• WORK REQUIRED: Going down the data below, set down exactly the line with "and ENG come" and each line after it through the line with "else if old then"; no other lines.

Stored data
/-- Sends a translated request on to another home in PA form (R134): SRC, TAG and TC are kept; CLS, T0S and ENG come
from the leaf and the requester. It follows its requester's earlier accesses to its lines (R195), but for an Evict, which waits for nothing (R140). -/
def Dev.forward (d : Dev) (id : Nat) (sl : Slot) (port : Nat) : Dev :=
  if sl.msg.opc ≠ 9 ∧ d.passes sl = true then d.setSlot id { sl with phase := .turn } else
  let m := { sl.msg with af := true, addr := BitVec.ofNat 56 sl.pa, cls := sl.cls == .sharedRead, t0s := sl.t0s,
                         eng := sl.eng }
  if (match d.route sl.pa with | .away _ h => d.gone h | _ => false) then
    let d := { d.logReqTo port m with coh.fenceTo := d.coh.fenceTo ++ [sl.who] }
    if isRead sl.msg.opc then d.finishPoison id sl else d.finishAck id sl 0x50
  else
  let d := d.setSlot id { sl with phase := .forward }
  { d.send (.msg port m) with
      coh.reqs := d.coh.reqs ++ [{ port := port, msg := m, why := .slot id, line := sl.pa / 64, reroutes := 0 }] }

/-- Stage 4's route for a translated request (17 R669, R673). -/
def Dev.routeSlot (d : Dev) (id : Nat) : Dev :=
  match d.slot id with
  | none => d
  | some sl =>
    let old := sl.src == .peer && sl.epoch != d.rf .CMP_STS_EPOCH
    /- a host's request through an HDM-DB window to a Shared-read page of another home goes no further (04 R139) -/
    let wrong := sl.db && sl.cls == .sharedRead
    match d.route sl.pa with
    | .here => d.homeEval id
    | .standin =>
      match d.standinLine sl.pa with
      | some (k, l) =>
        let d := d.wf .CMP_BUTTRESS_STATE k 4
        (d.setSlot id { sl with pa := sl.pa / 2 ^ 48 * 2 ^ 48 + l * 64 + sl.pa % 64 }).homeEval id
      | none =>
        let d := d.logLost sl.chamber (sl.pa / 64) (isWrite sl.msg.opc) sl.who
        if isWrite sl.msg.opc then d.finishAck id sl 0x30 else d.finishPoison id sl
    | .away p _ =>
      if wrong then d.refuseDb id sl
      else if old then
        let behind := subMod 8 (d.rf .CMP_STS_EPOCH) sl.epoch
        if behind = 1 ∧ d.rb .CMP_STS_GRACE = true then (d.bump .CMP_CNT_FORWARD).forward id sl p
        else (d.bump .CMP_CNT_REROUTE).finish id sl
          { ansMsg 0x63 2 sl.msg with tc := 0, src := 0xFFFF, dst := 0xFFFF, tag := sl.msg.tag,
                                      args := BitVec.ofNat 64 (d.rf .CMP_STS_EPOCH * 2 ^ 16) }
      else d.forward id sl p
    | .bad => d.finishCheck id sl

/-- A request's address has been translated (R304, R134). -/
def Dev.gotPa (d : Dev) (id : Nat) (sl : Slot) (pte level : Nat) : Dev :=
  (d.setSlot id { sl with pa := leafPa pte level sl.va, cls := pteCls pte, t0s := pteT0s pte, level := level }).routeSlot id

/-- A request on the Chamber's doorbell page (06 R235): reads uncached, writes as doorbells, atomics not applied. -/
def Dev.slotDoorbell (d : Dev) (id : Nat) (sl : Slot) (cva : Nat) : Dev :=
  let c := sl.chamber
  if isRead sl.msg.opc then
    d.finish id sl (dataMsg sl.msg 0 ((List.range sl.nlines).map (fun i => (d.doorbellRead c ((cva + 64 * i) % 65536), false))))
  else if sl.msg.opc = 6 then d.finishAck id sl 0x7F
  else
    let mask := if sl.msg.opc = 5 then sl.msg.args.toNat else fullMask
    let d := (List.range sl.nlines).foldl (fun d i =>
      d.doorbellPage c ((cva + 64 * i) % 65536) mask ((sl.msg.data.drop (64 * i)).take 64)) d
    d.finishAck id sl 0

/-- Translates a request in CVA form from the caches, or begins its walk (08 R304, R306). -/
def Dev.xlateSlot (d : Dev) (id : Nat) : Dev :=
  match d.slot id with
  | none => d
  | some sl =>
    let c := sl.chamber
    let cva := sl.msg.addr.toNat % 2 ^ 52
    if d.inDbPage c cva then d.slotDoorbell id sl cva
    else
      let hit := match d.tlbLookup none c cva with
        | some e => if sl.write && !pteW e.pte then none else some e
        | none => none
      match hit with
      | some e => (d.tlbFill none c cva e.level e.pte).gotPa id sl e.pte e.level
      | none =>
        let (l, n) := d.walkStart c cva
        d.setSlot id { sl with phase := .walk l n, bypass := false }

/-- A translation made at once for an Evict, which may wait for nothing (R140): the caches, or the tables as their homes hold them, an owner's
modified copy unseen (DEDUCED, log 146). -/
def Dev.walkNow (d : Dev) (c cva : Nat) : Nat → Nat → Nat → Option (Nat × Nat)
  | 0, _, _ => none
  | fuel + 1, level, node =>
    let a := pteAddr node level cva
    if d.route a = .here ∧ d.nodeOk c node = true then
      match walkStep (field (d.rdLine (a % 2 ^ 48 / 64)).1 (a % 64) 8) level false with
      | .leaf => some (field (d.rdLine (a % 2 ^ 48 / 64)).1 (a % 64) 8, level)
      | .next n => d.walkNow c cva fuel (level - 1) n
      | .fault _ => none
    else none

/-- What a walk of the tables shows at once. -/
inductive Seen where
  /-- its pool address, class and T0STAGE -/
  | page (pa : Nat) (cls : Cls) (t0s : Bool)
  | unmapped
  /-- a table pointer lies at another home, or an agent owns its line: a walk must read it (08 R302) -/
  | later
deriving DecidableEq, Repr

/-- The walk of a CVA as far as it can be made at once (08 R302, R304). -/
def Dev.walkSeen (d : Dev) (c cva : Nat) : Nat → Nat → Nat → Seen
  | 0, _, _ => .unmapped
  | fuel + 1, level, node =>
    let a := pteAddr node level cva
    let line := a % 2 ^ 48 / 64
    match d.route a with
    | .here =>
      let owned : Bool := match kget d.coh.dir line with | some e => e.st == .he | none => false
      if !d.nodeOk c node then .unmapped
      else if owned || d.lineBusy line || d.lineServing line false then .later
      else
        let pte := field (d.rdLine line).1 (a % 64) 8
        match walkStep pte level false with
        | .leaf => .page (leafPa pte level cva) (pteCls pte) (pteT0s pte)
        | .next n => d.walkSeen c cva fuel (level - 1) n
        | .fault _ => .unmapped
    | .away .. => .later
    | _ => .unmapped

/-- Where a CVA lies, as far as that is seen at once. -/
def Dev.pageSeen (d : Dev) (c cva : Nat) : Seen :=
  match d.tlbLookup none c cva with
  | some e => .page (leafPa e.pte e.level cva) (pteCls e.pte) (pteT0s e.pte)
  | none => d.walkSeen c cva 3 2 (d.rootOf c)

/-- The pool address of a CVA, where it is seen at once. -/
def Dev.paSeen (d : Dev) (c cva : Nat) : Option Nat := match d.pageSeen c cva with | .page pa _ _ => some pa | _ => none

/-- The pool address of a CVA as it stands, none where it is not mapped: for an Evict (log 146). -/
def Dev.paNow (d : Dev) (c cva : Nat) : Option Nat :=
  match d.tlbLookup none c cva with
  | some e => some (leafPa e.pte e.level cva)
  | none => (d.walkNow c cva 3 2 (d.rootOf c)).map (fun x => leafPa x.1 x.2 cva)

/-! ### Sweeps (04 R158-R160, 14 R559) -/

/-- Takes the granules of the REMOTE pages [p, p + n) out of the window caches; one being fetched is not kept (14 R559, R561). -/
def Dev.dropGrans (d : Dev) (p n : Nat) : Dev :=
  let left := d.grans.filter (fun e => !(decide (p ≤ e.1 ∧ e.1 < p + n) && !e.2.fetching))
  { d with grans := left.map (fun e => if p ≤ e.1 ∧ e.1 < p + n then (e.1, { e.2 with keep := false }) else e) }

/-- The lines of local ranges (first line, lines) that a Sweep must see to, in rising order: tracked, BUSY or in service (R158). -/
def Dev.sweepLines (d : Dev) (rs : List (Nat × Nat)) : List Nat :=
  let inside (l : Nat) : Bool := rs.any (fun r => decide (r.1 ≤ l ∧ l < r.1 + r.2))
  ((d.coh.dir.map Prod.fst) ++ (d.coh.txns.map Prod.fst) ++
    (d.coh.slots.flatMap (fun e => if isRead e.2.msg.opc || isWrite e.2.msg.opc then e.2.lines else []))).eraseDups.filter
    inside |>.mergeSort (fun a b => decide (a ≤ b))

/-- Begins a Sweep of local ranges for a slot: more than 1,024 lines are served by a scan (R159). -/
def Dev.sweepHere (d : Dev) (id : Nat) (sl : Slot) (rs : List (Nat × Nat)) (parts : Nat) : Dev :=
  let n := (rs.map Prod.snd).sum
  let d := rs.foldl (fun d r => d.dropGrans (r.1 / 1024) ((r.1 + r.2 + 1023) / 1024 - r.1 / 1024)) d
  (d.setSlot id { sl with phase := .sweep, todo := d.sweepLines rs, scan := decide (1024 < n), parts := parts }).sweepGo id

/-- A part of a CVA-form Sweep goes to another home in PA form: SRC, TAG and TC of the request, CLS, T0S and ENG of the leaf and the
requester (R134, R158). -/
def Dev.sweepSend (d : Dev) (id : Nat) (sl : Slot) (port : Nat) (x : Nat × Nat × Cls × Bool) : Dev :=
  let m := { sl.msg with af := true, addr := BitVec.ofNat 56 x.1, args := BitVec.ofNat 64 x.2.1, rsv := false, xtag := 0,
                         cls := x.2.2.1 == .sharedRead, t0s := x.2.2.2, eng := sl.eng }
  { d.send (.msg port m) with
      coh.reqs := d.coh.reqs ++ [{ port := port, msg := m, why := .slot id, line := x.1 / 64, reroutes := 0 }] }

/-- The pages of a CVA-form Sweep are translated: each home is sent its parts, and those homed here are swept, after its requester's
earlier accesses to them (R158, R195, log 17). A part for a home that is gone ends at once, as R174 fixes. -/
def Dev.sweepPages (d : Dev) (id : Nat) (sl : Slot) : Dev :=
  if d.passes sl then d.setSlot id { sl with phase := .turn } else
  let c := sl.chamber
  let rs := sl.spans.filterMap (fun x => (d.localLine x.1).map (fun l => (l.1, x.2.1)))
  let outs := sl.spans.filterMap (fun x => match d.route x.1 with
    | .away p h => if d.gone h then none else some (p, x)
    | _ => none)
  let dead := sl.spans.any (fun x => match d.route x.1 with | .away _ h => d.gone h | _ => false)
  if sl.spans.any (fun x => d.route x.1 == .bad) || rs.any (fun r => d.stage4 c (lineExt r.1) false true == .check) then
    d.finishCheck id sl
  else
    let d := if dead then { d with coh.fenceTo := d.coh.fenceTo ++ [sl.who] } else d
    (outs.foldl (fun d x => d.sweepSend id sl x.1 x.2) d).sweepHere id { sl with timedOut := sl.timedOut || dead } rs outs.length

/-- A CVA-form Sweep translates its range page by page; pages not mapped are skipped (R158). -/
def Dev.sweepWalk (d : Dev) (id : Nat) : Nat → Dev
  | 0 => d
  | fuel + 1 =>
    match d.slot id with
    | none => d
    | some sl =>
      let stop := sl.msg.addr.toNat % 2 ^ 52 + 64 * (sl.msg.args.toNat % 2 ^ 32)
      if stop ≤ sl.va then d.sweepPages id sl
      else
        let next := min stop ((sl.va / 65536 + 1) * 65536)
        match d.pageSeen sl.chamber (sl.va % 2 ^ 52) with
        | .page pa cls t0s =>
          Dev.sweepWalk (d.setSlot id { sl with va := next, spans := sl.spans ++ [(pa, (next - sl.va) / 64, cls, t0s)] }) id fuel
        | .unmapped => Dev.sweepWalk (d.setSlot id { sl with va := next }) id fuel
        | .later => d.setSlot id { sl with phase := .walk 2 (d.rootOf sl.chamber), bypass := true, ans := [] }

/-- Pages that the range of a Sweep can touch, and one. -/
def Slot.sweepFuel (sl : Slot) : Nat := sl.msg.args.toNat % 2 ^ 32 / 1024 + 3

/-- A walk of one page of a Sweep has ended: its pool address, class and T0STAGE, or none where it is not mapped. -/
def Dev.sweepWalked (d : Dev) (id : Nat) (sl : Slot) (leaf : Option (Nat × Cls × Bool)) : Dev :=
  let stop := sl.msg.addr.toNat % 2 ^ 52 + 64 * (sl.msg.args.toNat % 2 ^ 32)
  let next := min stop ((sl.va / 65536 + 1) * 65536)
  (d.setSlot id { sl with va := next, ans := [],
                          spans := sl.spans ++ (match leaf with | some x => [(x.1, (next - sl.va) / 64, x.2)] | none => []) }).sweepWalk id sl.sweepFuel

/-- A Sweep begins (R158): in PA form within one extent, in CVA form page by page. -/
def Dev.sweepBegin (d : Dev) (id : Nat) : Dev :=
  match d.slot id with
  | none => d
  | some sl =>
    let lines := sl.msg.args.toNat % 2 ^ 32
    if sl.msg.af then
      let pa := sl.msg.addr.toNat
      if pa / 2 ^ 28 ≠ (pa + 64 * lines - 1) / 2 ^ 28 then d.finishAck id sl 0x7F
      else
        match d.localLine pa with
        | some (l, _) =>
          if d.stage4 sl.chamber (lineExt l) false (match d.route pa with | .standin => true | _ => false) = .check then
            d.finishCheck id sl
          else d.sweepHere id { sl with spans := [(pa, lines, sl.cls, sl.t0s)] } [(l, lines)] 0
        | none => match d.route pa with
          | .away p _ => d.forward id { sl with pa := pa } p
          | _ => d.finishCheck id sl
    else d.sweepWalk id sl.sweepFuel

---

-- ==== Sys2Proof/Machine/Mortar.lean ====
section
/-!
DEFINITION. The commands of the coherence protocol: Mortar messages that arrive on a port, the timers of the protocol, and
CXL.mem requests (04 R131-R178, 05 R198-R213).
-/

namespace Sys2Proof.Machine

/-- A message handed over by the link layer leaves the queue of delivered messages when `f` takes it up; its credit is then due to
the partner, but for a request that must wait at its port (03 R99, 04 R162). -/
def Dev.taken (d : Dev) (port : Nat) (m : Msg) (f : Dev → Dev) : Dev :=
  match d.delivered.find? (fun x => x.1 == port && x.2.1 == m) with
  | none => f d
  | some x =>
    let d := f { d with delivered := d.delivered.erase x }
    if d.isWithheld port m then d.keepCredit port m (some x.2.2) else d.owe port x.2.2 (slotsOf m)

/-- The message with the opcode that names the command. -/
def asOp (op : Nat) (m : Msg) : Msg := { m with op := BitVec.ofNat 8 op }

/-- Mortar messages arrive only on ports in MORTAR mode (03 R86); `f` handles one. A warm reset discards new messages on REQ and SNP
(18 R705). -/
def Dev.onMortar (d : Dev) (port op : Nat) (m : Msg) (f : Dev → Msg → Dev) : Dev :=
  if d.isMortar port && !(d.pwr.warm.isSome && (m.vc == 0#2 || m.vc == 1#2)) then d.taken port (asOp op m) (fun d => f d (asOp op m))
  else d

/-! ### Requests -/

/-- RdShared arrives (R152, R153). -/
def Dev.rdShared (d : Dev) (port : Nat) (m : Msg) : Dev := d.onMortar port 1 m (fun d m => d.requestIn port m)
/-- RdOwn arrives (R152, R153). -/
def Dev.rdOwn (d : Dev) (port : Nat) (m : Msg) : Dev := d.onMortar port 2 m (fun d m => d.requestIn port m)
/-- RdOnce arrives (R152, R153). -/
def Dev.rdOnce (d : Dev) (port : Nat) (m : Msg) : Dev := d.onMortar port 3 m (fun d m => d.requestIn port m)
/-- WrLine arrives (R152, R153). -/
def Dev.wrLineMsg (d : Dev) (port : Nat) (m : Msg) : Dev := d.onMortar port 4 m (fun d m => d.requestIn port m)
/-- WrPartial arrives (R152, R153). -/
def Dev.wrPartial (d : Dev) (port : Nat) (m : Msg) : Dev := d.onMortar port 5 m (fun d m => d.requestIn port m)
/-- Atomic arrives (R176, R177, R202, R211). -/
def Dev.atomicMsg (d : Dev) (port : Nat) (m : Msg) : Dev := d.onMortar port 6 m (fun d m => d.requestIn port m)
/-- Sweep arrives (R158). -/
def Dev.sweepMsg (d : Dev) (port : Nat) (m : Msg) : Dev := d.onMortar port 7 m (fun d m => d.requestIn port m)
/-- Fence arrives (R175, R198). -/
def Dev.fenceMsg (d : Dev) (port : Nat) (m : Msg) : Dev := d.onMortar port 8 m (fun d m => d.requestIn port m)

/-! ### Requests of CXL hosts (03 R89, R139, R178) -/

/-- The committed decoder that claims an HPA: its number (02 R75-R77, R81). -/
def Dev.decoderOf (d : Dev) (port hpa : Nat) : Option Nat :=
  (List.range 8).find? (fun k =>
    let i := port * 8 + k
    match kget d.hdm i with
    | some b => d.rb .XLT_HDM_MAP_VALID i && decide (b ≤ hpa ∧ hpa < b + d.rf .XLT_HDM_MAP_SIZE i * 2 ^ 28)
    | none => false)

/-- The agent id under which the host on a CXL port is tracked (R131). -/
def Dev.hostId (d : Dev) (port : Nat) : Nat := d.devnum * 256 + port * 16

---

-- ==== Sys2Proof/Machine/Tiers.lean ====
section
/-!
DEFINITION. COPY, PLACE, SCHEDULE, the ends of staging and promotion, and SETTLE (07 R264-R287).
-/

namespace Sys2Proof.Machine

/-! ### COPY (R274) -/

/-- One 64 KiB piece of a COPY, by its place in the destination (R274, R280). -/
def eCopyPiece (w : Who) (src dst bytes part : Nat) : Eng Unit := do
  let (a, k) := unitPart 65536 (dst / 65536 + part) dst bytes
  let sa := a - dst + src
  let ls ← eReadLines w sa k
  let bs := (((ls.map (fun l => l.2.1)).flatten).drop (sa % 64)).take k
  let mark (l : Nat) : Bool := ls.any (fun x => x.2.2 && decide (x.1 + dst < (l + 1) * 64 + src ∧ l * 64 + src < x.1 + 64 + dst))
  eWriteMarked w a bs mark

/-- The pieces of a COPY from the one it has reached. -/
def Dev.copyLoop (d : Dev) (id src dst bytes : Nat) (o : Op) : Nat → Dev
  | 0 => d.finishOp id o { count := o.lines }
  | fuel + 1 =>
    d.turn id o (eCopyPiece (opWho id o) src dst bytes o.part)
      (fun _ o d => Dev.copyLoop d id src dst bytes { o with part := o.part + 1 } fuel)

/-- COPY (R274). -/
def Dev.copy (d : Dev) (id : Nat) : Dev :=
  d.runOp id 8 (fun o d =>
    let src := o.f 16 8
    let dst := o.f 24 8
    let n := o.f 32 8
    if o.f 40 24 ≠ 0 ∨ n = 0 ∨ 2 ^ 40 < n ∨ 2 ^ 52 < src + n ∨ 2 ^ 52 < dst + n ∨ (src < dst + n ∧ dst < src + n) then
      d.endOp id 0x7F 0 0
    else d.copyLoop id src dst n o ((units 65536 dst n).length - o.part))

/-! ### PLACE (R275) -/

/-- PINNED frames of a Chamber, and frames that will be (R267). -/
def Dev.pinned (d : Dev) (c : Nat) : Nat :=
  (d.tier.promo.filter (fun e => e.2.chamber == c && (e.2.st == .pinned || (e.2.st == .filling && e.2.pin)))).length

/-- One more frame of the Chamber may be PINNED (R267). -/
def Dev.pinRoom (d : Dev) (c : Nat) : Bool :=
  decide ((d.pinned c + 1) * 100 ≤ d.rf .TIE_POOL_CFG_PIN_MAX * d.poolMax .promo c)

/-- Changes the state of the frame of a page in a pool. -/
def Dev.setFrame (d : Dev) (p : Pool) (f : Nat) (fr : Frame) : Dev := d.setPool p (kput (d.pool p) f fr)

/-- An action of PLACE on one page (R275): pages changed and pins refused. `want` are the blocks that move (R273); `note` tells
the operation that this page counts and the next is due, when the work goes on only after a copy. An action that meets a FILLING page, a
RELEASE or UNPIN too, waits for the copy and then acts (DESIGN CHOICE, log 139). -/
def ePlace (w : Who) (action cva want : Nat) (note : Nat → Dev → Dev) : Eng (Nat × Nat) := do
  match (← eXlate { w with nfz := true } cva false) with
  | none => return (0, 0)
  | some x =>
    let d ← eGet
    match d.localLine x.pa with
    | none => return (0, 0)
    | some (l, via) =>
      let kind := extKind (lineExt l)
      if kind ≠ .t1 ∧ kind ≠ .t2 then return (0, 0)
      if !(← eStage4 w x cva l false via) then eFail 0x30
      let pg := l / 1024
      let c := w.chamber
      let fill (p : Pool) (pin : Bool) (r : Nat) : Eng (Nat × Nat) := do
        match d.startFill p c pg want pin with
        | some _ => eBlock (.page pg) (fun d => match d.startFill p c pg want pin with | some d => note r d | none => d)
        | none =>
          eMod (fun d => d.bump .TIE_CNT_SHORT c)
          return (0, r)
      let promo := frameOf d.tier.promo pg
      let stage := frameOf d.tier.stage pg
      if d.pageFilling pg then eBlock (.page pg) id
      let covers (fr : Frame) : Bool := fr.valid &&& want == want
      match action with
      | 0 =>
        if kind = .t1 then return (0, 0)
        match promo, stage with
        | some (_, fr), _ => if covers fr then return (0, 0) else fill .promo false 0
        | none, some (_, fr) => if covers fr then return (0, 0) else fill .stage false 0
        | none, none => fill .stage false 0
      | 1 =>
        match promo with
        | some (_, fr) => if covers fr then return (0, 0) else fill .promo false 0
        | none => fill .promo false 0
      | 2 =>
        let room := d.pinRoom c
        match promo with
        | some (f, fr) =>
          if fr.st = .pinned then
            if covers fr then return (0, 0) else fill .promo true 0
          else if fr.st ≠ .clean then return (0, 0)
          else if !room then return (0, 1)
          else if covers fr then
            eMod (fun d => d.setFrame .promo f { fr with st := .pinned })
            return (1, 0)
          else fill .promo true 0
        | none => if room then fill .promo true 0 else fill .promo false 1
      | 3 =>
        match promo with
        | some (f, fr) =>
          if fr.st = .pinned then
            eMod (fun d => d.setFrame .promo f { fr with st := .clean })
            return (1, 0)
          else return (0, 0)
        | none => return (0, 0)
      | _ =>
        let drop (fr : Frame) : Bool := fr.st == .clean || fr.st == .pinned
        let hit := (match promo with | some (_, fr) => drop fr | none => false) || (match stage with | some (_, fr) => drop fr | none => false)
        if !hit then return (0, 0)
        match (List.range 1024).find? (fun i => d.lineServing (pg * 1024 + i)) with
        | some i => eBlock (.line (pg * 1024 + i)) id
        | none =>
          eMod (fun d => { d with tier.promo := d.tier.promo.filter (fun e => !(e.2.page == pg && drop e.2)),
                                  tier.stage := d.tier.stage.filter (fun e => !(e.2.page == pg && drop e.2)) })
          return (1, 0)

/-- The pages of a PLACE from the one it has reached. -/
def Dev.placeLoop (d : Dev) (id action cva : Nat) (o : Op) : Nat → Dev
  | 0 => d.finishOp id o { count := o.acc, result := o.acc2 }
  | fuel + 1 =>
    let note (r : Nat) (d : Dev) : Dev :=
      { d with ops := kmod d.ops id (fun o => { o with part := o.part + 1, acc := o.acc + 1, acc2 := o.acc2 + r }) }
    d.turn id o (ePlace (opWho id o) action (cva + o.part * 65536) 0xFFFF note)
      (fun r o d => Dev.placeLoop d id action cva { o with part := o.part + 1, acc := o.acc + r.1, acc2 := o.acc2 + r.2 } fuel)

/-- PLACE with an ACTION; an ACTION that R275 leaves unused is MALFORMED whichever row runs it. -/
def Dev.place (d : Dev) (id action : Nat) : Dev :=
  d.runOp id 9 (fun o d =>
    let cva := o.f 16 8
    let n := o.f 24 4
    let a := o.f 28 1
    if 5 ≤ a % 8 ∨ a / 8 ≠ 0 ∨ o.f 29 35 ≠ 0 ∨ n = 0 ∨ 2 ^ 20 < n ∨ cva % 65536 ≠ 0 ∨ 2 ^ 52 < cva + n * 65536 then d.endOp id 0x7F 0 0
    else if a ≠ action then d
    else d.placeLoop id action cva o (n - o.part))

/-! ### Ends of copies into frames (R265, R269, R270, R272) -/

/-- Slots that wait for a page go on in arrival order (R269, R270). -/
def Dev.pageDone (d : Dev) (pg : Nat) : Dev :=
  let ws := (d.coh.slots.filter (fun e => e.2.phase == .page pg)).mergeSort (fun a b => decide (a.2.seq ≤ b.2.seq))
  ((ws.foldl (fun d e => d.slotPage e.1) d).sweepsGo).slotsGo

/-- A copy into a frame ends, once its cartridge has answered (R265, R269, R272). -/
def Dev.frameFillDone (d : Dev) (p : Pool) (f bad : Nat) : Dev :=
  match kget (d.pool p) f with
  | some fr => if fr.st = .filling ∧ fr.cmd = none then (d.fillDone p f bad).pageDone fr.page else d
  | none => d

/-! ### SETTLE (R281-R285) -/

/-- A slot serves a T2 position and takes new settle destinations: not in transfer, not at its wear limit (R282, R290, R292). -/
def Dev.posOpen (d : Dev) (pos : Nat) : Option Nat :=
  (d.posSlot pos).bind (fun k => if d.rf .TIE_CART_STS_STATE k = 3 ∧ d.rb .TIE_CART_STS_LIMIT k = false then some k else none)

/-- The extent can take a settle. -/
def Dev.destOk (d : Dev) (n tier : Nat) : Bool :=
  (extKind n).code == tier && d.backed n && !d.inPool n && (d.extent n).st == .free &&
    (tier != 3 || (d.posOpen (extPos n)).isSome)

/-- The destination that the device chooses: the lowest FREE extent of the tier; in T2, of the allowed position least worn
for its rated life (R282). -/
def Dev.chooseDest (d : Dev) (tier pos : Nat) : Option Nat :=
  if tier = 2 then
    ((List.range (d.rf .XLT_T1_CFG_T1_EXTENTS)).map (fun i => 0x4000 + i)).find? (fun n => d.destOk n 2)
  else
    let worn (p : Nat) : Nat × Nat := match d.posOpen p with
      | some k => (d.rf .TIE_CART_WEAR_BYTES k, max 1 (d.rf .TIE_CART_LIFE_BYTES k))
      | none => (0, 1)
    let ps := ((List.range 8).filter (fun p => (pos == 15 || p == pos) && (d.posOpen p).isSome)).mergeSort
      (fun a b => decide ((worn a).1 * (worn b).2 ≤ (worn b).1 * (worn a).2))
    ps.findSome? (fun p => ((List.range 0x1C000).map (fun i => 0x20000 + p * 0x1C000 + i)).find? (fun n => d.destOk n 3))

• TASK OUTPUT:
/-- Sends a translated request on to another home in PA form (R134): SRC, TAG and TC are kept; CLS, T0S and ENG come
from the leaf and the requester. It follows its requester's earlier accesses to its lines (R195), but for an Evict, which waits for nothing (R140). -/
def Dev.forward (d : Dev) (id : Nat) (sl : Slot) (port : Nat) : Dev :=
  if sl.msg.opc ≠ 9 ∧ d.passes sl = true then d.setSlot id { sl with phase := .turn } else
  let m := { sl.msg with af := true, addr := BitVec.ofNat 56 sl.pa, cls := sl.cls == .sharedRead, t0s := sl.t0s,
                         eng := sl.eng }
  if (match d.route sl.pa with | .away _ h => d.gone h | _ => false) then
    let d := { d.logReqTo port m with coh.fenceTo := d.coh.fenceTo ++ [sl.who] }
    if isRead sl.msg.opc then d.finishPoison id sl else d.finishAck id sl 0x50
  else
  let d := d.setSlot id { sl with phase := .forward }
  { d.send (.msg port m) with
      coh.reqs := d.coh.reqs ++ [{ port := port, msg := m, why := .slot id, line := sl.pa / 64, reroutes := 0 }] }

/-- Stage 4's route for a translated request (17 R669, R673). -/
def Dev.routeSlot (d : Dev) (id : Nat) : Dev :=
  match d.slot id with
  | none => d
  | some sl =>
    let old := sl.src == .peer && sl.epoch != d.rf .CMP_STS_EPOCH
    /- a host's request through an HDM-DB window to a Shared-read page of another home goes no further (04 R139) -/
    let wrong := sl.db && sl.cls == .sharedRead
    match d.route sl.pa with
    | .here => d.homeEval id
    | .standin =>
      match d.standinLine sl.pa with
      | some (k, l) =>
        let d := d.wf .CMP_BUTTRESS_STATE k 4
        (d.setSlot id { sl with pa := sl.pa / 2 ^ 48 * 2 ^ 48 + l * 64 + sl.pa % 64 }).homeEval id
      | none =>
        let d := d.logLost sl.chamber (sl.pa / 64) (isWrite sl.msg.opc) sl.who
        if isWrite sl.msg.opc then d.finishAck id sl 0x30 else d.finishPoison id sl
    | .away p _ =>
      if wrong then d.refuseDb id sl
      else if old then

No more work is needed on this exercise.